A composite shape is a complex shape that is made up of multiple other basic shapes. Once we simplify the composite shape into the basic shapes, it becomes easy to calculate different geometric quantities.
We can determine the Perimeter by adding all the sides together. Some sides are not labelled and we will need to figure them out with the available information. Remember that the single tick means that all lengths are the same.
For example, the left side is not labelled. However, we can see that the right side is \(3.1 + 3.1 = 6.2\). The left and right sides are equal.
The Perimeter is (left, top, right, bottom):
\(P = 6.2 + 12 + 3.1 + 3.1 + 3.1 + 15.1 \)
\(P = 42.60 \; [\text{cm}]\)
Therefore, we can determine that the Perimeter is \(42.60 \; [\text{cm}]\).
The total Area of this Composite Shape is the sum of the rectangle's Area plus the square's Area:
First, we can determine the Area of the rectangle:
\(A_{\text{rectangle}} = (12)(6.2) = 74.4 \; \text{cm}^2\)

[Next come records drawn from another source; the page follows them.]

/-! ### `completeFoldw` -/

@[simp] theorem completeFoldw_base (w : Word) (s : State) : (completeFoldw w s).base = s.base := rfl
@[simp] theorem completeFoldw_tableValid (w : Word) (s : State) : (completeFoldw w s).tableValid = s.tableValid := rfl
@[simp] theorem completeFoldw_active (w : Word) (s : State) : (completeFoldw w s).active = s.active := rfl
@[simp] theorem completeFoldw_resultValid (w : Word) (s : State) : (completeFoldw w s).resultValid = s.resultValid := rfl
@[simp] theorem completeFoldw_errBusy (w : Word) (s : State) : (completeFoldw w s).errBusy = s.errBusy := rfl
@[simp] theorem completeFoldw_errBadcmd (w : Word) (s : State) : (completeFoldw w s).errBadcmd = s.errBadcmd := rfl
@[simp] theorem completeFoldw_errNotable (w : Word) (s : State) : (completeFoldw w s).errNotable = s.errNotable := rfl
@[simp] theorem completeFoldw_errSeq (w : Word) (s : State) : (completeFoldw w s).errSeq = s.errSeq := rfl
@[simp] theorem completeFoldw_data (w : Word) (s : State) : (completeFoldw w s).data = s.data := rfl
@[simp] theorem completeFoldw_result (w : Word) (s : State) : (completeFoldw w s).result = s.result := rfl
@[simp] theorem completeFoldw_tidx (w : Word) (s : State) : (completeFoldw w s).tidx = s.tidx := rfl
@[simp] theorem completeFoldw_acc (w : Word) (s : State) : (completeFoldw w s).acc = foldWord s s.acc w := rfl
@[simp] theorem completeFoldw_table (w : Word) (s : State) : (completeFoldw w s).table = s.table := rfl
@[simp] theorem completeFoldw_pending (w : Word) (s : State) : (completeFoldw w s).pending = none := rfl
@[simp] theorem completeFoldw_bidx (w : Word) (s : State) : (completeFoldw w s).bidx = s.bidx := rfl
@[simp] theorem completeFoldw_bcnt (w : Word) (s : State) : (completeFoldw w s).bcnt = s.bcnt := rfl
@[simp] theorem completeFoldw_bacc (w : Word) (s : State) : (completeFoldw w s).bacc = s.bacc := rfl
@[simp] theorem completeFoldw_schedule (w : Word) (s : State) : (completeFoldw w s).schedule = s.schedule := rfl
@[simp] theorem completeFoldw_readLog (w : Word) (s : State) : (completeFoldw w s).readLog = s.readLog := rfl
@[simp] theorem completeFoldw_draws (w : Word) (s : State) : (completeFoldw w s).draws = s.draws := rfl

/-! ### `completeFinal` -/

@[simp] theorem completeFinal_base (s : State) : (completeFinal s).base = s.base := rfl
@[simp] theorem completeFinal_tableValid (s : State) : (completeFinal s).tableValid = s.tableValid := rfl
@[simp] theorem completeFinal_active (s : State) : (completeFinal s).active = false := rfl
@[simp] theorem completeFinal_resultValid (s : State) : (completeFinal s).resultValid = true := rfl
@[simp] theorem completeFinal_errBusy (s : State) : (completeFinal s).errBusy = s.errBusy := rfl
@[simp] theorem completeFinal_errBadcmd (s : State) : (completeFinal s).errBadcmd = s.errBadcmd := rfl
@[simp] theorem completeFinal_errNotable (s : State) : (completeFinal s).errNotable = s.errNotable := rfl
@[simp] theorem completeFinal_errSeq (s : State) : (completeFinal s).errSeq = s.errSeq := rfl
@[simp] theorem completeFinal_data (s : State) : (completeFinal s).data = s.data := rfl
@[simp] theorem completeFinal_result (s : State) : (completeFinal s).result = ~~~s.acc := rfl
@[simp] theorem completeFinal_tidx (s : State) : (completeFinal s).tidx = s.tidx := rfl
@[simp] theorem completeFinal_acc (s : State) : (completeFinal s).acc = s.acc := rfl
@[simp] theorem completeFinal_table (s : State) : (completeFinal s).table = s.table := rfl
@[simp] theorem completeFinal_pending (s : State) : (completeFinal s).pending = none := rfl
@[simp] theorem completeFinal_bidx (s : State) : (completeFinal s).bidx = s.bidx := rfl
@[simp] theorem completeFinal_bcnt (s : State) : (completeFinal s).bcnt = s.bcnt := rfl
@[simp] theorem completeFinal_bacc (s : State) : (completeFinal s).bacc = s.bacc := rfl
@[simp] theorem completeFinal_schedule (s : State) : (completeFinal s).schedule = s.schedule := rfl
@[simp] theorem completeFinal_readLog (s : State) : (completeFinal s).readLog = s.readLog := rfl
@[simp] theorem completeFinal_draws (s : State) : (completeFinal s).draws = s.draws := rfl

/-! ### `builderReflect` -/

@[simp] theorem builderReflect_base (s : State) : (builderReflect s).base = s.base := rfl
@[simp] theorem builderReflect_tableValid (s : State) : (builderReflect s).tableValid = s.tableValid := rfl
@[simp] theorem builderReflect_active (s : State) : (builderReflect s).active = s.active := rfl
@[simp] theorem builderReflect_resultValid (s : State) : (builderReflect s).resultValid = s.resultValid := rfl
@[simp] theorem builderReflect_errBusy (s : State) : (builderReflect s).errBusy = s.errBusy := rfl
@[simp] theorem builderReflect_errBadcmd (s : State) : (builderReflect s).errBadcmd = s.errBadcmd := rfl
@[simp] theorem builderReflect_errNotable (s : State) : (builderReflect s).errNotable = s.errNotable := rfl
@[simp] theorem builderReflect_errSeq (s : State) : (builderReflect s).errSeq = s.errSeq := rfl
@[simp] theorem builderReflect_data (s : State) : (builderReflect s).data = s.data := rfl
@[simp] theorem builderReflect_result (s : State) : (builderReflect s).result = s.result := rfl
@[simp] theorem builderReflect_tidx (s : State) : (builderReflect s).tidx = s.tidx := rfl
@[simp] theorem builderReflect_acc (s : State) : (builderReflect s).acc = s.acc := rfl
@[simp] theorem builderReflect_table (s : State) : (builderReflect s).table = s.table := rfl
@[simp] theorem builderReflect_pending (s : State) : (builderReflect s).pending = s.pending := rfl
@[simp] theorem builderReflect_bidx (s : State) : (builderReflect s).bidx = s.bidx := rfl
@[simp] theorem builderReflect_bcnt (s : State) : (builderReflect s).bcnt = s.bcnt + 1#4 := rfl
@[simp] theorem builderReflect_bacc (s : State) : (builderReflect s).bacc = reflStep s.bacc := rfl
@[simp] theorem builderReflect_schedule (s : State) : (builderReflect s).schedule = s.schedule := rfl
@[simp] theorem builderReflect_readLog (s : State) : (builderReflect s).readLog = s.readLog := rfl
@[simp] theorem builderReflect_draws (s : State) : (builderReflect s).draws = s.draws := rfl

/-! ### `builderStart` -/

@[simp] theorem builderStart_base (s : State) : (builderStart s).base = s.base := rfl
@[simp] theorem builderStart_tableValid (s : State) : (builderStart s).tableValid = s.tableValid := rfl
@[simp] theorem builderStart_active (s : State) : (builderStart s).active = s.active := rfl
@[simp] theorem builderStart_resultValid (s : State) : (builderStart s).resultValid = s.resultValid := rfl
@[simp] theorem builderStart_errBusy (s : State) : (builderStart s).errBusy = s.errBusy := rfl
@[simp] theorem builderStart_errBadcmd (s : State) : (builderStart s).errBadcmd = s.errBadcmd := rfl
@[simp] theorem builderStart_errNotable (s : State) : (builderStart s).errNotable = s.errNotable := rfl
@[simp] theorem builderStart_errSeq (s : State) : (builderStart s).errSeq = s.errSeq := rfl
@[simp] theorem builderStart_data (s : State) : (builderStart s).data = s.data := rfl
@[simp] theorem builderStart_result (s : State) : (builderStart s).result = s.result := rfl
@[simp] theorem builderStart_tidx (s : State) : (builderStart s).tidx = s.tidx := rfl
@[simp] theorem builderStart_acc (s : State) : (builderStart s).acc = s.acc := rfl
@[simp] theorem builderStart_table (s : State) : (builderStart s).table = s.table := rfl
@[simp] theorem builderStart_pending (s : State) : (builderStart s).pending = s.pending := rfl
@[simp] theorem builderStart_bidx (s : State) : (builderStart s).bidx = s.bidx := rfl
@[simp] theorem builderStart_bcnt (s : State) : (builderStart s).bcnt = 0#4 := rfl
@[simp] theorem builderStart_bacc (s : State) : (builderStart s).bacc = zextByte (builderIndex s) := rfl
@[simp] theorem builderStart_schedule (s : State) : (builderStart s).schedule = s.schedule := rfl
@[simp] theorem builderStart_readLog (s : State) : (builderStart s).readLog = s.readLog := rfl
@[simp] theorem builderStart_draws (s : State) : (builderStart s).draws = s.draws := rfl

/-! ### `builderStore` -/

@[simp] theorem builderStore_base (s : State) : (builderStore s).base = s.base := rfl
@[simp] theorem builderStore_tableValid (s : State) : (builderStore s).tableValid = s.tableValid := rfl
@[simp] theorem builderStore_active (s : State) : (builderStore s).active = s.active := rfl
@[simp] theorem builderStore_resultValid (s : State) : (builderStore s).resultValid = s.resultValid := rfl
@[simp] theorem builderStore_errBusy (s : State) : (builderStore s).errBusy = s.errBusy := rfl
@[simp] theorem builderStore_errBadcmd (s : State) : (builderStore s).errBadcmd = s.errBadcmd := rfl
@[simp] theorem builderStore_errNotable (s : State) : (builderStore s).errNotable = s.errNotable := rfl
@[simp] theorem builderStore_errSeq (s : State) : (builderStore s).errSeq = s.errSeq := rfl
@[simp] theorem builderStore_data (s : State) : (builderStore s).data = s.data := rfl
@[simp] theorem builderStore_result (s : State) : (builderStore s).result = s.result := rfl
@[simp] theorem builderStore_tidx (s : State) : (builderStore s).tidx = s.tidx := rfl
@[simp] theorem builderStore_acc (s : State) : (builderStore s).acc = s.acc := rfl
@[simp] theorem builderStore_table (s : State) : (builderStore s).table = s.table.set (builderIndex s).toNat s.bacc (builderIndex s).isLt := rfl
@[simp] theorem builderStore_pending (s : State) : (builderStore s).pending = s.pending := rfl
@[simp] theorem builderStore_bidx (s : State) : (builderStore s).bidx = s.bidx + 1#9 := rfl
@[simp] theorem builderStore_bcnt (s : State) : (builderStore s).bcnt = s.bcnt := rfl
@[simp] theorem builderStore_bacc (s : State) : (builderStore s).bacc = s.bacc := rfl
@[simp] theorem builderStore_schedule (s : State) : (builderStore s).schedule = s.schedule := rfl
@[simp] theorem builderStore_readLog (s : State) : (builderStore s).readLog = s.readLog := rfl
@[simp] theorem builderStore_draws (s : State) : (builderStore s).draws = s.draws := rfl

/-! ### `finishBuild` -/

@[simp] theorem finishBuild_base (s : State) : (finishBuild s).base = s.base := rfl
@[simp] theorem finishBuild_tableValid (s : State) : (finishBuild s).tableValid = true := rfl
@[simp] theorem finishBuild_active (s : State) : (finishBuild s).active = s.active := rfl
@[simp] theorem finishBuild_resultValid (s : State) : (finishBuild s).resultValid = s.resultValid := rfl
@[simp] theorem finishBuild_errBusy (s : State) : (finishBuild s).errBusy = s.errBusy := rfl
@[simp] theorem finishBuild_errBadcmd (s : State) : (finishBuild s).errBadcmd = s.errBadcmd := rfl
@[simp] theorem finishBuild_errNotable (s : State) : (finishBuild s).errNotable = s.errNotable := rfl
@[simp] theorem finishBuild_errSeq (s : State) : (finishBuild s).errSeq = s.errSeq := rfl
@[simp] theorem finishBuild_data (s : State) : (finishBuild s).data = s.data := rfl
@[simp] theorem finishBuild_result (s : State) : (finishBuild s).result = s.result := rfl
@[simp] theorem finishBuild_tidx (s : State) : (finishBuild s).tidx = s.tidx := rfl
@[simp] theorem finishBuild_acc (s : State) : (finishBuild s).acc = s.acc := rfl
@[simp] theorem finishBuild_table (s : State) : (finishBuild s).table = s.table := rfl
@[simp] theorem finishBuild_pending (s : State) : (finishBuild s).pending = none := rfl
@[simp] theorem finishBuild_bidx (s : State) : (finishBuild s).bidx = BitVec.ofNat 9 (Config.freeBidx s.draws).val := rfl
@[simp] theorem finishBuild_bcnt (s : State) : (finishBuild s).bcnt = BitVec.ofNat 4 (Config.freeBcnt s.draws).val := rfl
@[simp] theorem finishBuild_bacc (s : State) : (finishBuild s).bacc = Config.freeBacc s.draws := rfl
@[simp] theorem finishBuild_schedule (s : State) : (finishBuild s).schedule = s.schedule := rfl
@[simp] theorem finishBuild_readLog (s : State) : (finishBuild s).readLog = s.readLog := rfl
@[simp] theorem finishBuild_draws (s : State) : (finishBuild s).draws = s.draws + 1 := rfl

/-! ### `completeBuild` -/

@[simp] theorem completeBuild_base (s : State) : (completeBuild s).base = s.base := rfl
@[simp] theorem completeBuild_tableValid (s : State) : (completeBuild s).tableValid = true := rfl
@[simp] theorem completeBuild_active (s : State) : (completeBuild s).active = s.active := rfl
@[simp] theorem completeBuild_resultValid (s : State) : (completeBuild s).resultValid = s.resultValid := rfl
@[simp] theorem completeBuild_errBusy (s : State) : (completeBuild s).errBusy = s.errBusy := rfl
@[simp] theorem completeBuild_errBadcmd (s : State) : (completeBuild s).errBadcmd = s.errBadcmd := rfl
@[simp] theorem completeBuild_errNotable (s : State) : (completeBuild s).errNotable = s.errNotable := rfl
@[simp] theorem completeBuild_errSeq (s : State) : (completeBuild s).errSeq = s.errSeq := rfl
@[simp] theorem completeBuild_data (s : State) : (completeBuild s).data = s.data := rfl
@[simp] theorem completeBuild_result (s : State) : (completeBuild s).result = s.result := rfl
@[simp] theorem completeBuild_tidx (s : State) : (completeBuild s).tidx = s.tidx := rfl
@[simp] theorem completeBuild_acc (s : State) : (completeBuild s).acc = s.acc := rfl
@[simp] theorem completeBuild_table (s : State) : (completeBuild s).table = crcTable := rfl
@[simp] theorem completeBuild_pending (s : State) : (completeBuild s).pending = none := rfl
@[simp] theorem completeBuild_bidx (s : State) : (completeBuild s).bidx = BitVec.ofNat 9 (Config.freeBidx s.draws).val := rfl
@[simp] theorem completeBuild_bcnt (s : State) : (completeBuild s).bcnt = BitVec.ofNat 4 (Config.freeBcnt s.draws).val := rfl
@[simp] theorem completeBuild_bacc (s : State) : (completeBuild s).bacc = Config.freeBacc s.draws := rfl
@[simp] theorem completeBuild_schedule (s : State) : (completeBuild s).schedule = s.schedule := rfl
@[simp] theorem completeBuild_readLog (s : State) : (completeBuild s).readLog = s.readLog := rfl
@[simp] theorem completeBuild_draws (s : State) : (completeBuild s).draws = s.draws + 1 := rfl
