/-- A reserved opcode raises ERR_BADCMD while nothing is pending. -/
theorem exec_reserved_idle {i : Instr} (hi : isCommand i = false) {s : State} (hp : s.pending = none) :
    exec i s = .next { s with errBadcmd := true } := by
  have hreject : rejectWord s = .next { s with errBadcmd := true } := by rw [rejectWord_eq, if_pos hp, raise_eq_badcmd]
  cases i with
  | reservedOp67 _ _ _ _ => exact hreject
  | reservedOp8F _ _ _ _ => exact hreject
  | _ => cases hi

/-- A word with a reserved opcode fails `valid`, whatever its other bits (30_encoding.md R75). -/
theorem validWord_of_reservedOp {w : Word} (hop : 6 ≤ (w.extractLsb' 12 4).toNat) : validWord w = false := by
  have hnot : ¬ (w.extractLsb' 12 4).toNat ≤ 5 := by omega
  simp only [validWord, decide_eq_false hnot, Bool.and_false, Bool.false_and]

/-- Settles O17: a reserved word fails `valid`, so it meets the first or the second check of R130. -/
theorem reservedOpcodesAreRejected : Obligations.ReservedOpcodesAreRejected := by
  unfold Obligations.ReservedOpcodesAreRejected
  have hreset : runTurn (cmdTurn 0 0x00006000#32) State.reset = .next { State.reset with errBadcmd := true } :=
    step_invalid (s := State.reset) (w := 0x00006000#32) rfl (by decide)
  refine ⟨fun h op m b s hp => ⟨exec_reserved_idle rfl hp, exec_reserved_idle rfl hp⟩,
    fun h op m b s hp => ⟨exec_busy _ hp, exec_busy _ hp⟩, fun s w hop => ?_,
    ⟨_, runTurns_cons [] hreset, by decide⟩⟩
  split
  · next hp => exact step_invalid hp (validWord_of_reservedOp hop)
  · next hp => exact step_cmdWrite_busy hp w

/-! ### STATUS writes (R134) -/

theorem statusBits_clearErrors (v : Word) (s : State) :
    statusBits (clearErrors v s) = [decide (s.pending ≠ none), s.tableValid, s.active, s.resultValid, false, false, false,
      false, s.errBusy && !v.getLsbD 8, s.errBadcmd && !v.getLsbD 9, s.errNotable && !v.getLsbD 10,
      s.errSeq && !v.getLsbD 11] := rfl

/-- In STATUS, a clearing write takes away the error bits it names and no other bit. -/
theorem statusWord_clearErrors (v : Word) (s : State) :
    statusWord (clearErrors v s) = statusWord s &&& ~~~(v &&& 0x00000F00#32) := by
  have hmask : ∀ k < 32, (0x00000F00#32).getLsbD k = decide (8 ≤ k ∧ k < 12) := by decide
  apply BitVec.eq_of_getLsbD_eq
  intro k hk
  rw [BitVec.getLsbD_and, BitVec.getLsbD_not, BitVec.getLsbD_and, hmask k hk, statusWord_getLsbD, statusWord_getLsbD,
    statusBits_clearErrors]
  rcases k with _ | _ | _ | _ | _ | _ | _ | _ | _ | _ | _ | _ | k <;> simp [statusBits]

/-- Settles O33: the write is `clearErrors`, in the fields by definition and in the word by `statusWord_clearErrors`. -/
theorem statusWriteClearsNamedErrors : Obligations.StatusWriteClearsNamedErrors := by
  unfold Obligations.StatusWriteClearsNamedErrors
  refine ⟨fun s v => ⟨_, step_statusWrite s v, statusWord_clearErrors v s, rfl⟩,
    fun s hst => ⟨_, step_statusWrite s _, ?_⟩⟩
  rw [statusWord_clearErrors, hst]
  decide

/-- The status word of R134's example is that of a state. -/
example : statusWord { State.reset with tableValid := true, errBusy := true, errBadcmd := true, errSeq := true } =
    0x00000B02#32 := by decide

/-! ### The other accesses (R135 to R137) -/

/-- A read at a word offset returns the register's value. -/
theorem step_read (s : State) {off : Nat} (ho : off < 0x40) (h4 : off % 4 = 0) :
    step (onTurn (readTurn s.base off) s) = .next (logRead (readReg off s) s) :=
  runTurn_read rfl ho h4

/-- A write to a register other than CMD, and then a read. -/
theorem runTurns_write_read (s : State) (v : Word) (off off' : Nat) (hw : off < 0x40 ∧ off % 4 = 0 ∧ off ≠ 0)
    (hr : off' < 0x40 ∧ off' % 4 = 0) :
    runTurns [writeTurn s.base off v, readTurn s.base off'] s =
      .next (logRead (readReg off' (writeReg off v s)) (writeReg off v s)) := by
  obtain ⟨hin, halign, hne⟩ := hw
  obtain ⟨hin', halign'⟩ := hr
  have hbase : (writeReg off v s).base = s.base := (sameControl_writeReg off v s).base
  rw [runTurns_cons _ (runTurn_write rfl hin halign hne v), runTurns_cons _ (runTurn_read hbase hin' halign'),
    runTurns_nil]

/-- A write to TIDX changes TIDX only (R136). -/
theorem step_tidxWrite (s : State) (v : Word) : step (onTurn (writeTurn s.base 0x10 v) s) = .next (writeTidx v s) := by
  rw [step_onTurn, runTurn_write rfl (by decide) (by decide) (by decide), writeReg_tidx]

/-- A write to RESULT, TDATA, POLY or a reserved offset is ignored (R137). -/
theorem step_ignoredWrite (s : State) (v : Word) {k : Fin 16} (hk : k.val = 3 ∨ k.val = 5 ∨ k.val = 6 ∨ 7 ≤ k.val) :
    step (onTurn (writeTurn s.base (4 * k.val) v) s) = .next s := by
  rw [step_onTurn, runTurn_write rfl (by omega) (by omega) (by omega)]
  rcases writeReg_cases (4 * k.val) v s with ⟨hoff, -⟩ | ⟨hoff, -⟩ | ⟨hoff, -⟩ | ⟨-, -, -, hkeep⟩
  · omega
  · omega
  · omega
  · rw [hkeep]

/-- Settles O34: DATA is a register the host writes and reads back. -/
theorem dataWriteStoresTheValue : Obligations.DataWriteStoresTheValue := by
  unfold Obligations.DataWriteStoresTheValue
  intro s v
  exact ⟨step_dataWrite s v, runTurns_write_read s v 0x08 0x08 (by decide) (by decide)⟩

/-- Settles O35: TIDX holds the low byte; a TIDX read returns it zero-extended and a TDATA read indexes TABLE with it. -/
theorem tidxWriteStoresTheIndex : Obligations.TidxWriteStoresTheIndex := by
  unfold Obligations.TidxWriteStoresTheIndex
  intro s v
  refine ⟨step_tidxWrite s v, ?_, ?_⟩
  · rw [and_lowByte]
    exact runTurns_write_read s v 0x10 0x10 (by decide) (by decide)
  · exact runTurns_write_read s v 0x10 0x14 (by decide) (by decide)

/-- Settles O36: `step_ignoredWrite`, and CMD holds nothing to read. -/
theorem ignoredAccesses : Obligations.IgnoredAccesses := by
  unfold Obligations.IgnoredAccesses
  exact ⟨fun s v k hk => step_ignoredWrite s v hk, fun s => step_read s (off := 0x00) (by decide) (by decide)⟩

/-! ### Accesses while busy (R138) -/

/-- Settles O37: only a CMD write looks at PENDING (`step_cmdWrite_busy`); every other access is as at any time. -/
theorem accessesWhileBusy : Obligations.AccessesWhileBusy := by
  unfold Obligations.AccessesWhileBusy
  intro s hp
  refine ⟨fun k => step_read s (by omega) (by omega), ?_, readReg_result s,
    fun v => ⟨_, step_statusWrite s v, statusWord_clearErrors v s, clearErrors_pending v s⟩, step_dataWrite s,
    step_tidxWrite s, fun v k hk => step_ignoredWrite s v hk, step_cmdWrite_busy hp⟩
  rw [readReg_status]
  exact (statusWord_busy_iff s).mpr hp
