/-- What a start-up finds by measurement (R383, R385, R389, R390): milliseconds after die power-on reset at which steps 4, 6, 8 and 9 end;
the levels of BOOT_SEL and SLOT_ID; spares that fail their self-test, units in use that fail theirs (class and LOCATION), and SDRAM
channels that do not train. -/
structure StartFound where
  verifyMs : Nat
  trainMs : Nat
  topiaryMs : Nat
  serviceMs : Nat
  bootSel : Fin 4
  slotId : Fin 16
  spareFails : List Nat
  unitFails : List (Nat × Nat)
  trainFails : List (Fin 2)
  deriving DecidableEq, Repr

\(A_{\text{rectangle}} = 74.4 \; [\text{cm}^2]\)
Next, we can determine the Area of the square:
\(A_{\text{square}} = (3.1)(3.1)\)
\(A_{\text{square}} = 9.61 \; [\text{cm}^2]\)
Finally. we can determine the total Area by calculating the sum of the individual Areas:
\(A = A_{rectangle} + \text{A}_{square}\)
\(A = 74.4 + 9.61\)
\(A = 84.01 \; [\text{cm}^2]\)
Therefore, we can determine that the Area is \(84.01 \; [\text{cm}^2]\).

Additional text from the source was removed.